王宮魔法使いでカーフェの下で燻っていた序列2位のケイネスの仕業だろう。
王宮からかなり離れたこの土地へ魔法を飛ばせるくらいの力があるのはアイツくらいだ。実際、この森に来るまでの町で何度かアイツの息がかかった奴らに襲われている。追い払ったが。
昔から何かにつけて食ってかかってくることが多く、精霊花の種に関しては一緒に携わっていた事もあって、研究を独り占めする形になったのが癪に触ったのだろう。
アイツは精霊花の種に並々ならぬ執着を持っていたからな。
恐らく、中途半端でも魔法が発動したことでカーフェが死んだ、もしくは死にかけていると思っているはずだ。

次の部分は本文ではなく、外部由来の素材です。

/-- SYNC_LOSS of port n (Table 02-13). -/
def cSptSyncLoss (n : Port) : Nat := 1 + 12 * n.val

/-- STAMP_JUMP of port n (Table 02-13). -/
def cSptStampJump (n : Port) : Nat := 2 + 12 * n.val

/-- MARKERS of port n (Table 02-13). -/
def cSptMarkers (n : Port) : Nat := 3 + 12 * n.val

/-- MARKERS_MALFORMED of port n (Table 02-13). -/
def cSptMarkersMalformed (n : Port) : Nat := 4 + 12 * n.val

/-- MARKERS_SUPPRESSED of port n (Table 02-13). -/
def cSptMarkersSuppressed (n : Port) : Nat := 5 + 12 * n.val

/-- GUARD_TRIPS of port n (Table 02-13). -/
def cSptGuardTrips (n : Port) : Nat := 6 + 12 * n.val

/-- GAIN_STEPS of port n (Table 02-13). -/
def cSptGainSteps (n : Port) : Nat := 7 + 12 * n.val

/-- GAIN_UNALIGNED of port n (Table 02-13). -/
def cSptGainUnaligned (n : Port) : Nat := 8 + 12 * n.val

/-- GAIN_MISMATCH of port n (Table 02-13). -/
def cSptGainMismatch (n : Port) : Nat := 9 + 12 * n.val

/-- GAIN_CONFLICTS of port n (Table 02-13). -/
def cSptGainConflicts (n : Port) : Nat := 10 + 12 * n.val

/-- BLANK_EVENTS of port n (Table 02-13). -/
def cSptBlankEvents (n : Port) : Nat := 11 + 12 * n.val

/-- NULL_MS (Table 03-9). -/
def cAryNullMs : Nat := 48

/-- SKIPPED_MS (Table 03-9). -/
def cArySkippedMs : Nat := 49

/-- DELAY_RANGE (Table 03-9). -/
def cAryDelayRange : Nat := 50

/-- CAL_HELD (Table 03-9). -/
def cAryCalHeld : Nat := 51

/-- CAL_REJECT (Table 03-9). -/
def cAryCalReject : Nat := 52

/-- AOA_VALID (Table 03-9). -/
def cAryAoaValid : Nat := 53

/-- AOA_AMBIG (Table 03-9). -/
def cAryAoaAmbig : Nat := 54

/-- SPOOF_DIRTY (Table 03-9). -/
def cArySpoofDirty : Nat := 55

/-- SPOOF_RAISES (Table 03-9). -/
def cArySpoofRaises : Nat := 56

/-- SPOOF_UNVERIFIED (Table 03-9). -/
def cArySpoofUnverified : Nat := 57

/-- JAM_RAISES (Table 03-9). -/
def cAryJamRaises : Nat := 58

/-- ANT_CONFLICTS (Table 03-9). -/
def cAryAntConflicts : Nat := 59

/-- STEPS (Table 04-10). -/
def cAcqSteps : Nat := 64

/-- VOID_STEPS (Table 04-10). -/
def cAcqVoidSteps : Nat := 65

/-- LIVE_FALLBACK (Table 04-10). -/
def cAcqLiveFallback : Nat := 66

/-- HITS (Table 04-10). -/
def cAcqHits : Nat := 67

/-- FALSE_HITS (Table 04-10). -/
def cAcqFalseHits : Nat := 68

/-- XCORR_REJECT (Table 04-10). -/
def cAcqXcorrReject : Nat := 69

/-- HANDOVERS (Table 04-10). -/
def cAcqHandovers : Nat := 70

/-- DUP_HITS (Table 04-10). -/
def cAcqDupHits : Nat := 71

/-- RESTARTS (Table 04-10). -/
def cAcqRestarts : Nat := 72

/-- TASKS_ABANDONED (Table 04-10). -/
def cAcqTasksAbandoned : Nat := 73

/-- PULL_FAIL (Table 05-13). -/
def cTrkPullFail : Nat := 80

/-- LOCK_LOSSES (Table 05-13). -/
def cTrkLockLosses : Nat := 81

/-- LOST (Table 05-13). -/
def cTrkLost : Nat := 82

/-- SLIPS (Table 05-13). -/
def cTrkSlips : Nat := 83

/-- BUMP_JUMPS (Table 05-13). -/
def cTrkBumpJumps : Nat := 84

/-- HOLLOW_DUMPS (Table 05-13). -/
def cTrkHollowDumps : Nat := 85

/-- WEIGHT_UNCORRECTED (Table 05-13). -/
def cTrkWeightUncorrected : Nat := 86

/-- MP_FLAGS (Table 05-13). -/
def cTrkMpFlags : Nat := 87

/-- MIGRATIONS (Table 05-13). -/
def cTrkMigrations : Nat := 88

/-- ARRAY_SPAWNS (Table 05-13). -/
def cTrkArraySpawns : Nat := 89

/-- BEAM_TAKEOVERS (Table 05-13). -/
def cTrkBeamTakeovers : Nat := 90

/-- BEAM_FALLBACKS (Table 05-13). -/
def cTrkBeamFallbacks : Nat := 91

/-- EPOCHS (Table 06-18). -/
def cMsrEpochs : Nat := 96

/-- RING_OVERRUN (Table 06-18). -/
def cMsrRingOverrun : Nat := 97

/-- NAV_PASS (Table 06-18). -/
def cMsrNavPass : Nat := 98

/-- NAV_CORRECTED (Table 06-18). -/
def cMsrNavCorrected : Nat := 99

/-- NAV_FAIL (Table 06-18). -/
def cMsrNavFail : Nat := 100

/-- HALF_RESOLVED (Table 06-18). -/
def cMsrHalfResolved : Nat := 101

/-- HALF_ADJUST (Table 06-18). -/
def cMsrHalfAdjust : Nat := 102

/-- POLARITY_CONFLICT (Table 06-18). -/
def cMsrPolarityConflict : Nat := 103

/-- TOW_CONFLICT (Table 06-18). -/
def cMsrTowConflict : Nat := 104

/-- RTCM_SPLIT (Table 06-18). -/
def cMsrRtcmSplit : Nat := 105

/-- RTCM_SUPPRESSED (Table 06-18). -/
def cMsrRtcmSuppressed : Nat := 106

/-- SOL_SKIP (Table 07-22). -/
def cSolSolSkip : Nat := 112

/-- ENV_ACCEPT (Table 07-22). -/
def cSolEnvAccept : Nat := 113

/-- ENV_FORMAT (Table 07-22). -/
def cSolEnvFormat : Nat := 114

/-- ENV_EARLY (Table 07-22). -/
def cSolEnvEarly : Nat := 115

/-- ENV_UNKNOWN_KEY (Table 07-22). -/
def cSolEnvUnknownKey : Nat := 116

/-- ENV_KEY_EXPIRED (Table 07-22). -/
def cSolEnvKeyExpired : Nat := 117

/-- ENV_STALE (Table 07-22). -/
def cSolEnvStale : Nat := 118

/-- ENV_SIG_FAIL (Table 07-22). -/
def cSolEnvSigFail : Nat := 119

/-- ENV_SPILL (Table 07-22). -/
def cSolEnvSpill : Nat := 120

/-- KEY_SWITCH (Table 07-22). -/
def cSolKeySwitch : Nat := 121

/-- RTCM_CRC (Table 07-22). -/
def cSolRtcmCrc : Nat := 122

/-- MSG_UNSUPPORTED (Table 07-22). -/
def cSolMsgUnsupported : Nat := 123

/-- HCC_FORMAT (Table 07-22). -/
def cSolHccFormat : Nat := 124

/-- IOD_WAIT (Table 07-22). -/
def cSolIodWait : Nat := 125

/-- ATM_OUT_OF_AREA (Table 07-22). -/
def cSolAtmOutOfArea : Nat := 126

/-- AR_ATTEMPTS (Table 07-22). -/
def cSolArAttempts : Nat := 127

/-- AR_FIXES (Table 07-22). -/
def cSolArFixes : Nat := 128

/-- AR_PARTIAL (Table 07-22). -/
def cSolArPartial : Nat := 129

/-- AR_REJECT_VAL (Table 07-22). -/
def cSolArRejectVal : Nat := 130

/-- FDE_EXCLUSIONS (Table 07-22). -/
def cSolFdeExclusions : Nat := 131

/-- INTEG_FAILS (Table 07-22). -/
def cSolIntegFails : Nat := 132

/-- SEEDS (Table 09-16). -/
def cSkySeeds : Nat := 144

/-- STEPS (Table 09-16). -/
def cSkySteps : Nat := 145

/-- SWITCHES (Table 09-16). -/
def cSkySwitches : Nat := 146

/-- SWITCH_ABANDONED (Table 09-16). -/
def cSkySwitchAbandoned : Nat := 147

/-- DISQUALIFICATIONS (Table 09-16). -/
def cSkyDisqualifications : Nat := 148

/-- UNDECIDED_EPISODES (Table 09-16). -/
def cSkyUndecidedEpisodes : Nat := 149

/-- TP_GATED (Table 09-16). -/
def cSkyTpGated : Nat := 150

/-- EVT_CAPTURES (Table 09-16). -/
def cSkyEvtCaptures : Nat := 151

/-- EVT_HOLDOFF (Table 09-16). -/
def cSkyEvtHoldoff : Nat := 152

/-- ARM_FULL (Table 09-16). -/
def cSkyArmFull : Nat := 153

/-- ARM_PAST (Table 09-16). -/
def cSkyArmPast : Nat := 154

/-- LATE_ACTIONS (Table 09-16). -/
def cSkyLateActions : Nat := 155

/-- DELAYED_ACTIONS (Table 09-16). -/
def cSkyDelayedActions : Nat := 156

/-- SUPPRESSED_ACTIONS (Table 09-16). -/
def cSkySuppressedActions : Nat := 157

/-- COMPL_SPILL (Table 09-16). -/
def cSkyComplSpill : Nat := 158

/-- HDR_FAIL (Table 10-19). -/
def cLnkHdrFail : Nat := 160

/-- BAD_TYPE (Table 10-19). -/
def cLnkBadType : Nat := 161

/-- FOREIGN (Table 10-19). -/
def cLnkForeign : Nat := 162

/-- RX_CUT (Table 10-19). -/
def cLnkRxCut : Nat := 163

/-- LONE_ENTRIES (Table 10-19). -/
def cLnkLoneEntries : Nat := 164

/-- ALARM_ACK_SPILL (Table 10-19). -/
def cLnkAlarmAckSpill : Nat := 165

/-- BEACONS (Table 10-19). -/
def cLnkBeacons : Nat := 166

/-- PRI_CUTS (Table 11-13). -/
def cRfcPriCuts : Nat := 176

/-- QUIET_ENTRIES (Table 11-13). -/
def cRfcQuietEntries : Nat := 177

/-- PROFILE_CHANGES (Table 11-13). -/
def cRfcProfileChanges : Nat := 178

/-- HOLD_EXPIRED (Table 11-13). -/
def cRfcHoldExpired : Nat := 179

/-- PROFILE_INVALID (Table 11-13). -/
def cRfcProfileInvalid : Nat := 180

/-- COMMON_DEFER (Table 11-13). -/
def cRfcCommonDefer : Nat := 181

/-- ALL_BREACHES (Table 12-18). -/
def cPldAllBreaches : Nat := 192

/-- SLUICE_MISMATCH (Table 12-18). -/
def cPldSluiceMismatch : Nat := 193

/-- DRY_POLDERS (Table 12-18). -/
def cPldDryPolders : Nat := 194

/-- GOV_L1_ENTRIES (Table 15-12). -/
def cPmuGovL1Entries : Nat := 208

/-- GOV_L2_ENTRIES (Table 15-12). -/
def cPmuGovL2Entries : Nat := 209

/-- WAKES_I2C (Table 15-12). -/
def cPmuWakesI2c : Nat := 210

/-- WAKES_BREAK (Table 15-12). -/
def cPmuWakesBreak : Nat := 211

/-- WAKES_EVT (Table 15-12). -/
def cPmuWakesEvt : Nat := 212

/-- WAKES_SCHED (Table 15-12). -/
def cPmuWakesSched : Nat := 213

/-- ENTRY_ABORTS (Table 15-12). -/
def cPmuEntryAborts : Nat := 214

/-- REENABLES (Table 15-12). -/
def cPmuReenables : Nat := 215

/-- ANCHORS (Table 15-12). -/
def cPmuAnchors : Nat := 216

/-- GAUGE_DISAGREE_EPISODES (Table 15-12). -/
def cPmuGaugeDisagreeEpisodes : Nat := 217

/-- BROWNOUTS (Table 15-12). -/
def cPmuBrownouts : Nat := 218

/-- FAULT_RESETS (Table 16-9). -/
def cClkFaultResets : Nat := 224

/-- PLLA_LOSSES (Table 16-9). -/
def cClkPllaLosses : Nat := 225

/-- PLLD_RELOCKS (Table 16-9). -/
def cClkPlldRelocks : Nat := 226

/-- CKD_RESTARTS (Table 16-9). -/
def cClkCkdRestarts : Nat := 227

/-- EXT10M_LOSSES (Table 16-9). -/
def cClkExt10mLosses : Nat := 228

/-- REF_SWITCH_FAIL (Table 16-9). -/
def cClkRefSwitchFail : Nat := 229

/-- LSYN_UNLOCKED (Table 16-9). -/
def cClkLsynUnlocked : Nat := 230

/-- CYCLES_SKIPPED (Table 18-13). -/
def cHstCyclesSkipped : Nat := 240

/-- IN_BADCHAR (Table 18-13). -/
def cHstInBadchar : Nat := 241

/-- IN_FORMAT (Table 18-13). -/
def cHstInFormat : Nat := 242

/-- IN_CRC (Table 18-13). -/
def cHstInCrc : Nat := 243

/-- IN_NOISE (Table 18-13). -/
def cHstInNoise : Nat := 244

/-- IN_LATE_TIME (Table 18-13). -/
def cHstInLateTime : Nat := 245

/-- AUTOBAUD_REJECTS (Table 18-13). -/
def cHstAutobaudRejects : Nat := 246

/-- IN_SPILL_B (Table 18-13). -/
def cHstInSpillB : Nat := 247

/-- OUT_SPILL_B (Table 18-13). -/
def cHstOutSpillB : Nat := 248

/-- C0_FOLDS_B (Table 18-13). -/
def cHstC0FoldsB : Nat := 249

/-- OBS_DROPS_C (Table 19-5). -/
def cObsObsDropsC : Nat := 256

/-- OBS_DROPS_0 (Table 19-5). -/
def cObsObsDrops0 : Nat := 257

/-- OBS_DROPS_1 (Table 19-5). -/
def cObsObsDrops1 : Nat := 258

/-- OBS_DROPS_2 (Table 19-5). -/
def cObsObsDrops2 : Nat := 259

/-- OBS_DROPS_3 (Table 19-5). -/
def cObsObsDrops3 : Nat := 260

/-- OBS_DROPS_4 (Table 19-5). -/
def cObsObsDrops4 : Nat := 261

/-- OBS_DROPS_5 (Table 19-5). -/
def cObsObsDrops5 : Nat := 262

/-- OBS_DROPS_6 (Table 19-5). -/
def cObsObsDrops6 : Nat := 263

/-- OBS_DROPS_7 (Table 19-5). -/
def cObsObsDrops7 : Nat := 264

/-- OBS_PACKETS (Table 19-5). -/
def cObsObsPackets : Nat := 265

/-- OBS_DUMPS (Table 19-5). -/
def cObsObsDumps : Nat := 266

/-- Index of counter k of polder n (19_observation R470). -/
def polCounter (n : Polder) (k : Nat) : Nat := 512 + 192 * n.val + k

/-- SNAPS_IN of a polder (Table 08-14). -/
def pSnfSnapsIn (n : Polder) : Nat := polCounter n 0

/-- SNAP_SPILL of a polder (Table 08-14). -/
def pSnfSnapSpill (n : Polder) : Nat := polCounter n 1

/-- SNAP_ORPHAN of a polder (Table 08-14). -/
def pSnfSnapOrphan (n : Polder) : Nat := polCounter n 2

/-- JOBS of a polder (Table 08-14). -/
def pSnfJobs (n : Polder) : Nat := polCounter n 3

/-- FIXES of a polder (Table 08-14). -/
def pSnfFixes (n : Polder) : Nat := polCounter n 4

/-- NO_REF of a polder (Table 08-14). -/
def pSnfNoRef (n : Polder) : Nat := polCounter n 5

/-- FEW_SATS of a polder (Table 08-14). -/
def pSnfFewSats (n : Polder) : Nat := polCounter n 6

/-- RAIM_FAIL of a polder (Table 08-14). -/
def pSnfRaimFail (n : Polder) : Nat := polCounter n 7

/-- EXPIRED of a polder (Table 08-14). -/
def pSnfExpired (n : Polder) : Nat := polCounter n 8

/-- EARLY of a polder (Table 08-14). -/
def pSnfEarly (n : Polder) : Nat := polCounter n 9

/-- BAD_SNAP of a polder (Table 08-14). -/
def pSnfBadSnap (n : Polder) : Nat := polCounter n 10

/-- SLOT_IDLE_EMPTY of a polder (Table 08-14). -/
def pSnfSlotIdleEmpty (n : Polder) : Nat := polCounter n 11

/-- SLOT_IDLE_CREDIT of a polder (Table 08-14). -/
def pSnfSlotIdleCredit (n : Polder) : Nat := polCounter n 12

/-- SLOT_IDLE_HOLD of a polder (Table 08-14). -/
def pSnfSlotIdleHold (n : Polder) : Nat := polCounter n 13

/-- RESULT_SPILL of a polder (Table 08-14). -/
def pSnfResultSpill (n : Polder) : Nat := polCounter n 14

/-- AUTH_FAIL of a polder (Table 10-19). -/
def pLnkAuthFail (n : Polder) : Nat := polCounter n 16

カーフェを必ず仕留めるつもりだったからか昨夜の魔法はかなり強力だった。アレを組むのに時間が掛かったからこそのカーフェが王宮を出てからの昨夜だったのだろう。
魔法を飛ばすための媒体の検討もついている。
恐らくカーフェの研究部屋に置いてあった予備の煙管だ。いつも使用している煙管は今は使っていないが当然持って来ているので、それ以外で側に置いている物の中でカーフェに一番近しい物はその煙管だからだ。
ねちっこいヤツだ。
その内、カーフェの遺体でもでっち上げて不慮の事故で死んだとでも報告するんじゃないだろうか。あとは自分が種の捜索に乗り出して探し出せば、その際に種を偽物とすり替えればいいだけの事だ。

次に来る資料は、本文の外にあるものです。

-- ==== Sys2Proof/Machine/State.lean ====
section
/-!
DEFINITION. The state of the AV-1024 block as plain data: every register, queue, counter, mode and pin level that the
manual gives it, chapter by chapter, and the queue of the commands that wait. A field's docstring gives its meaning, its
width, the file and rule of spec/ that names it and its reset value. Numbered arrays that are mostly idle (memories,
contexts, channels) are sparse maps in canonical form: keys strictly rising, no entry equal to the default.
-/

namespace Sys2Proof.Machine

/-- Why the machine stops. No command of this block stops it: every row of the table has an effect in the manual. -/
inductive Fault where
  deriving DecidableEq, Repr

/-- Why a command has no meaning. -/
inductive Refusal where
  /-- Raised by an arm of exec for a command whose meaning is not written yet. Safe: nothing can be proved of it. -/
  | notModelled (mnemonic : String)
  deriving DecidableEq, Repr

/-! ### 02_sample_ports -/

/-- The statistics guard's window of a lane (02_sample_ports R41). -/
structure GuardWin where
  /-- Words of the window. 02_sample_ports R41. Reset: 0. -/
  words : Nat := 0
  /-- Words evaluated. 02_sample_ports R41. Reset: 0. -/
  valid : Nat := 0
  /-- AND of the 6 sample bits of every evaluated word. 02_sample_ports Table 02-4 G1. Reset: 63. -/
  andBits : Nat := 63
  /-- OR of the 6 sample bits. 02_sample_ports Table 02-4 G1. Reset: 0. -/
  orBits : Nat := 0
  /-- Words whose I field equals their Q field. 02_sample_ports Table 02-4 G2. Reset: 0. -/
  eq : Nat := 0
  /-- Words with the sign bit of I. 02_sample_ports Table 02-4 G3. Reset: 0. -/
  signI : Nat := 0
  /-- Words with the sign bit of Q. 02_sample_ports Table 02-4 G3. Reset: 0. -/
  signQ : Nat := 0
  /-- Pairs evaluated and pairs equal, at distances 1 to 16. 02_sample_ports Table 02-4 G4. Reset: 0. -/
  pairs : List (Nat × Nat) := List.replicate 16 (0, 0)
  deriving DecidableEq, Repr

/-- A sample with its instant and flag: one that left a port (02_sample_ports R31), or one of the combined stream (03_array R57). -/
structure StreamSample where
  /-- Sampling instant in ticks. 02_sample_ports R33. -/
  at_ : Int
  /-- In-phase value, 0 where flagged. 02_sample_ports R31. -/
  i : Int
  /-- Quadrature value, 0 where flagged. 02_sample_ports R31. -/
  q : Int
  /-- Flag: 0 valid, 1 blanked, 2 muted. 02_sample_ports R31. -/
  flag : Nat
  deriving DecidableEq, Repr

/-- A transfer on the front-end SPI (02_sample_ports R42): FE_CSn of its port is low over it. -/
structure SpiXfer where
  /-- Port whose FE_CSn is low. 02_sample_ports R42. -/
  port : Port
  /-- SPI_MODE (2): polarity and phase of FE_SCK. 02_sample_ports Table 02-7. -/
  mode : Nat
  /-- Bits on FE_SDO, in order: SPI_BITS of each word, most significant first. 02_sample_ports R42. -/
  bits : List Bool
  /-- Tick of the falling edge of FE_CSn. 02_sample_ports R42. -/
  start : Nat
  /-- Tick of its rising edge, at which the front end applies the transfer. 02_sample_ports R42. -/
  stop : Nat
  deriving DecidableEq, Repr

/-- A lane of a sample port (02_sample_ports). -/
structure LaneState where
  /-- NOT_SAMPLES (1). 02_sample_ports R41 Table 02-12. Reset: 0. -/
  notSamples : Bool := false
  /-- LO_MUTE (1). 02_sample_ports R40 Table 02-12. Reset: 0. -/
  loMute : Bool := false
  /-- GAIN_CONFLICT (1): an episode is in progress. 02_sample_ports R47 Table 02-12. Reset: 0. -/
  conflict : Bool := false
  /-- OVERLOAD (1). 02_sample_ports Table 02-12. Reset: 0. -/
  overload : Bool := false
  /-- UNDERLOAD (1). 02_sample_ports Table 02-12. Reset: 0. -/
  underload : Bool := false
  /-- I and Q bits of the words of the marker run so far, in arrival order, at most three. 02_sample_ports R39. Reset: empty. -/
  run : List Nat := []
  /-- Sampling tick of the run's first word. 02_sample_ports R40. Reset: 0. -/
  runTick : Nat := 0
  /-- Guard window. 02_sample_ports R41. Reset: as in its own lines. -/
  win : GuardWin := {}
  /-- Last 16 words (8 bits), newest first, none where not valid. 02_sample_ports Table 02-4 G4. Reset: empty. -/
  hist : List (Option Nat) := []
  /-- Consecutive failed windows. 02_sample_ports R41. Reset: 0. -/
  failRun : Nat := 0
  /-- Consecutive passed windows. 02_sample_ports R41. Reset: 0. -/
  passRun : Nat := 0
  /-- Gain index in force (4). 02_sample_ports R44. Reset: 0 (DESIGN CHOICE, log entry 15). -/
  gain : Nat := 0
  /-- Gain index before the last step (4). 03_array R56. Reset: 0. -/
  prevGain : Nat := 0
  /-- Step asked for and not yet sent: new index and tick of the request. 02_sample_ports R45. Reset: none. -/
  req : Option (Nat × Nat) := none
  /-- Tick of the first sample at the new gain of the last step. 02_sample_ports R44. Reset: none. -/
  stepAt : Option Nat := none
  /-- Index of that sample in the port's sequence, as the step's record carries it. 02_sample_ports R44. Reset: none. -/
  stepIdx : Option Int := none
  /-- Samples of the millisecond. 02_sample_ports R46. Reset: 0. -/
  msTotal : Nat := 0
  /-- Valid samples of the millisecond. 02_sample_ports R46. Reset: 0. -/
  msValid : Nat := 0
  /-- I and Q values with magnitude code 3 among them. 02_sample_ports R46. Reset: 0. -/
  msThree : Nat := 0
  /-- Consecutive milliseconds above the upper limit. 02_sample_ports R46. Reset: 0. -/
  hiRun : Nat := 0
  /-- Consecutive milliseconds below the lower limit. 02_sample_ports R46. Reset: 0. -/
  loRun : Nat := 0
  /-- Tick since which p has been inside the envelope in an episode. 02_sample_ports R47. Reset: none. -/
  inside : Option Nat := none
  /-- Tick of the last step toward FIX_INDEX. 02_sample_ports R47. Reset: none. -/
  lastReturn : Option Nat := none
  /-- Samples that left the port, newest first: the nine that the delay filter of the array spans. 02_sample_ports R28, R31, 03_array R56. Reset: empty. -/
  out : List StreamSample := []
  deriving DecidableEq, Repr

/-- A sample port (02_sample_ports). -/
structure PortState where
  /-- Frame sync has been seen since the port was powered. 02_sample_ports Table 02-12 ACTIVE. Reset: false. -/
  synced : Bool := false
  /-- SYNC_LOST (1). 02_sample_ports R29. Reset: 0. -/
  lost : Bool := false
  /-- ALIGN_TS (1). 02_sample_ports R37. Reset: 0. -/
  alignTs : Bool := false
  /-- ALIGN_FALLBACK (1). 02_sample_ports R34. Reset: 0. -/
  fallback : Bool := false
  /-- FE_INIT_FAIL (1). 02_sample_ports R43. Reset: 0. -/
  initFail : Bool := false
  /-- Consecutive words with frame sync absent or wrongly spaced. 02_sample_ports R29. Reset: 0. -/
  badFs : Nat := 0
  /-- Consecutive correctly spaced pulses, up to 8. 02_sample_ports R29. Reset: 0. -/
  goodFs : Nat := 0
  /-- Tick of the last word's frame sync. 02_sample_ports R33. Reset: none. -/
  lastFs : Option Nat := none
  /-- Sampling instant of word 0, in ticks: of the sequence, or by the grid point that the anchor assigned. 02_sample_ports R33, R37. Reset: none. -/
  word0 : Option Int := none
  /-- Index of the next word since the sequence or the present count began. 02_sample_ports R33, R37. Reset: 0. -/
  count : Nat := 0
  /-- Last block stamp. 02_sample_ports R37. Reset: none. -/
  stamp : Option Nat := none
  /-- Residual passed to the array, in ticks. 02_sample_ports R37. Reset: 0. -/
  residual : Int := 0
  /-- The restart gap after a trigger runs. 02_sample_ports R31, R35. Reset: false. -/
  gap : Bool := false
  /-- The present block was re-anchored and is muted. 02_sample_ports R38. Reset: false. -/
  blockMute : Bool := false
  /-- ST second of the marker records counted next, and their number. 02_sample_ports R40. Reset: 0 and 0. -/
  marks : Nat × Nat := (0, 0)
  /-- Lanes. 02_sample_ports R30. Reset: as in their own lines. -/
  lane : Vector LaneState 4 := Vector.replicate 4 {}
  deriving DecidableEq, Repr

/-- Sample ports and front-end control (02_sample_ports). -/
structure SptState where
  /-- Ports SP0–SP3. 02_sample_ports R26. Reset: as in their own lines. -/
  port : Vector PortState 4 := Vector.replicate 4 {}
  /-- Next entry of the front-end init script. 02_sample_ports R43. Reset: 0. -/
  feinit : Nat := 0
  /-- Tick from which that entry may be sent. 02_sample_ports R43. Reset: 0. -/
  feNext : Nat := 0
  /-- Last front-end transfer. 02_sample_ports R42. Reset: none. -/
  spi : Option SpiXfer := none
  /-- ST millisecond at whose boundary the last aligned transfer landed. 02_sample_ports R45. Reset: none. -/
  stepMs : Option Nat := none
  /-- Edge of the last start trigger, on the SCLK edge train: SYNC_N is low for SYNC_WIDTH cycles from it. 02_sample_ports R32. Reset: none. -/
  trig : Option Nat := none
  /-- Ticks at which scheduled start triggers fall due. 02_sample_ports R35, R36. Reset: empty. -/
  trigDue : List Nat := []
  /-- BH_TX is high (1). 02_sample_ports R48. Reset: 0 (DESIGN CHOICE, log entry 5). -/
  bhTx : Bool := false
  /-- Tick of the falling edge whose tail runs. 02_sample_ports R48. Reset: none. -/
  tail : Option Nat := none
  /-- Blanking intervals, newest first: tick of the rising edge and last tick blanked, none while it lasts. 02_sample_ports R48. Reset: empty. -/
  blank : List (Nat × Option Nat) := []
  deriving DecidableEq, Repr

/-! ### 03_array -/

/-- A band of the array (03_array R58–R61). -/
structure BandState where
  /-- Covariance of the last evaluated milliseconds, newest first, at most NULL_AVG. 03_array R58. Reset: empty. -/
  cov : List (List (List Cplx)) := []
  /-- Evaluated milliseconds since the band started, up to 1,000. 03_array R59. Reset: 0. -/
  evals : Nat := 0
  /-- Sum of lam_min over them. 03_array R59. Reset: 0. -/
  lamSum : Rat := 0
  /-- Quiet reference Q. 03_array R59. Reset: none (before its initialisation). -/
  q : Option Rat := none
  /-- K (3). 03_array R58 Table 03-8. Reset: 0. -/
  k : Nat := 0
  /-- LEVEL (2). 03_array R61 Table 03-8. Reset: 0. -/
  level : Nat := 0
  /-- Rise of the last evaluated millisecond in dB. 03_array R59. Reset: 0. -/
  rise : Rat := 0
  /-- Weights in force per antenna, none for e_ref. 03_array R58. Reset: none. -/
  weights : Option (List Cplx) := none
  /-- Instant of the first sample that they acted on, as recorded in the stream. 03_array R58. Reset: 0. -/
  weightsAt : Int := 0
  /-- Instants of the weight changes recorded in the stream, newest first, of the last 80 s. 03_array R58, 04_acquisition R80. Reset: empty. -/
  changes : List Int := []
  /-- Weights that act from the first sample of the next stream millisecond, with its instant. 03_array R58, R73. Reset: none. -/
  next : Option (Int × Option (List Cplx)) := none
  /-- Last sample of the combined stream C (8 + 8 bits). 03_array R55, R57. Reset: none. -/
  comb : Option StreamSample := none
  /-- Consecutive evaluated milliseconds with a raw level of at least 1, 2, 3. 03_array R61. Reset: 0. -/
  upRun : Vector Nat 3 := Vector.replicate 3 0
  /-- Consecutive evaluated milliseconds with a raw level of at most 0, 1, 2. 03_array R61. Reset: 0. -/
  downRun : Vector Nat 3 := Vector.replicate 3 0
  /-- A type 0x3 marker came on a lane of the band in this millisecond. 03_array Table 03-1. Reset: false. -/
  marker : Bool := false
  deriving DecidableEq, Repr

まぁ、そう簡単には見つからないだろうがな、とカーフェは一旦、様子見する事に決めた。
この場所にカーフェがいるとは知られていないだろうし、カーフェ自身は魔力が減ったくらいで、特段この子供の姿に困りはしていない。それに、精霊花の種がこの森に来てからと言うもの輝きを増しているのだ。この森に何かあるのか気になる。
それにこの娘も……とちらりとミルカを見下ろすと食べ終わったミルカが此方をジッと見上げていた。
「……なんだ」
「お肉食べてあげる!」
「……」
カーフェは無言でミルカに食べかけの肉を渡した。